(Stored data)
----

/-- The fields of an OUTPUT SETUP reply. -/
def outputFields (s : State) : List Byte :=
  s.fc.outputs.toList.map (fun g => byte1 (signalCode g)) ++ s.fc.mask.toList.map flagByte ++
    s.fc.outputs.toList.map fun g => flagByte (signalTrue s g)

/-- The answer of an OUTPUT SETUP with its output and signal read. -/
def outputAnswer (n : Fin 4) (g : Signal) (mask : Option (Vector Bool 13)) (s : State) : Answer :=
  answered (outputFields (setOutput n g mask s)) (setOutput n g mask s)

def answerOutputSetup (fields : List Byte) (s : State) : Answer :=
  match fields with
  | n :: g :: given :: mask =>
    if mask.length = 13 then
      if h : n.toNat < 4 then
        match signalOf g.toNat, strictFlagOf given.toNat with
        | some sig, some false => outputAnswer ⟨n.toNat, h⟩ sig none s
        | some sig, some true =>
          match readFlags mask with
          | some fs => outputAnswer ⟨n.toNat, h⟩ sig (some (maskOf fs)) s
          | none => turnedAway .badValue s
        | _, _ => turnedAway .badValue s
      else turnedAway .badValue s
    else turnedAway .badLength s
  | _ => turnedAway .badLength s

/-! ## Lines and contacts (R163 to R166) -/

/-- The line of a line number below 5. -/
def lineOf : Nat → Option LineId
  | 0 => some .message | 1 => some .detector | 2 => some .sign | 3 => some .peerA | 4 => some .peerB | _ => none

/-- A format body's bytes. -/
def readFormat (s1 s2 s3 par stop : Byte) : Option Format :=
  match speedOf (num3 s1 s2 s3), parityOf par.toNat, stopOf stop.toNat with
  | some speed, some parity, some st => some { speed := speed, parity := parity, stop := st }
  | _, _, _ => none

/-- LINE SETUP with a format body (R163, R164). For line 0 the reply gives the format held (log entry 15). -/
def setupFormat (line : Nat) (f : Option Format) (s : State) : Answer :=
  if 12 < line then turnedAway .badValue s
  else match lineOf line with
    | none => turnedAway .badLength s
    | some id =>
      match f with
      | none => turnedAway .badValue s
      | some format =>
        match id with
        | .message =>
          answered (byte1 line :: formatBytes s.lines.message.format)
            { s with mp := { s.mp with deferred := .formatAfterReply format.speed format.parity format.stop } }
        | other =>
          if s.mark other = .running then turnedAway .busy s
          else answered (byte1 line :: formatBytes format) (s.onLine other fun l => { l with format := format })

----

ACTION ITEM: What lines in the records contain the word "outputAnswer"? Return each one.

SOLVED PROBLEM:
def outputAnswer (n : Fin 4) (g : Signal) (mask : Option (Vector Bool 13)) (s : State) : Answer :=
        | some sig, some false => outputAnswer ⟨n.toNat, h⟩ sig none s
          | some fs => outputAnswer ⟨n.toNat, h⟩ sig (some (maskOf fs)) s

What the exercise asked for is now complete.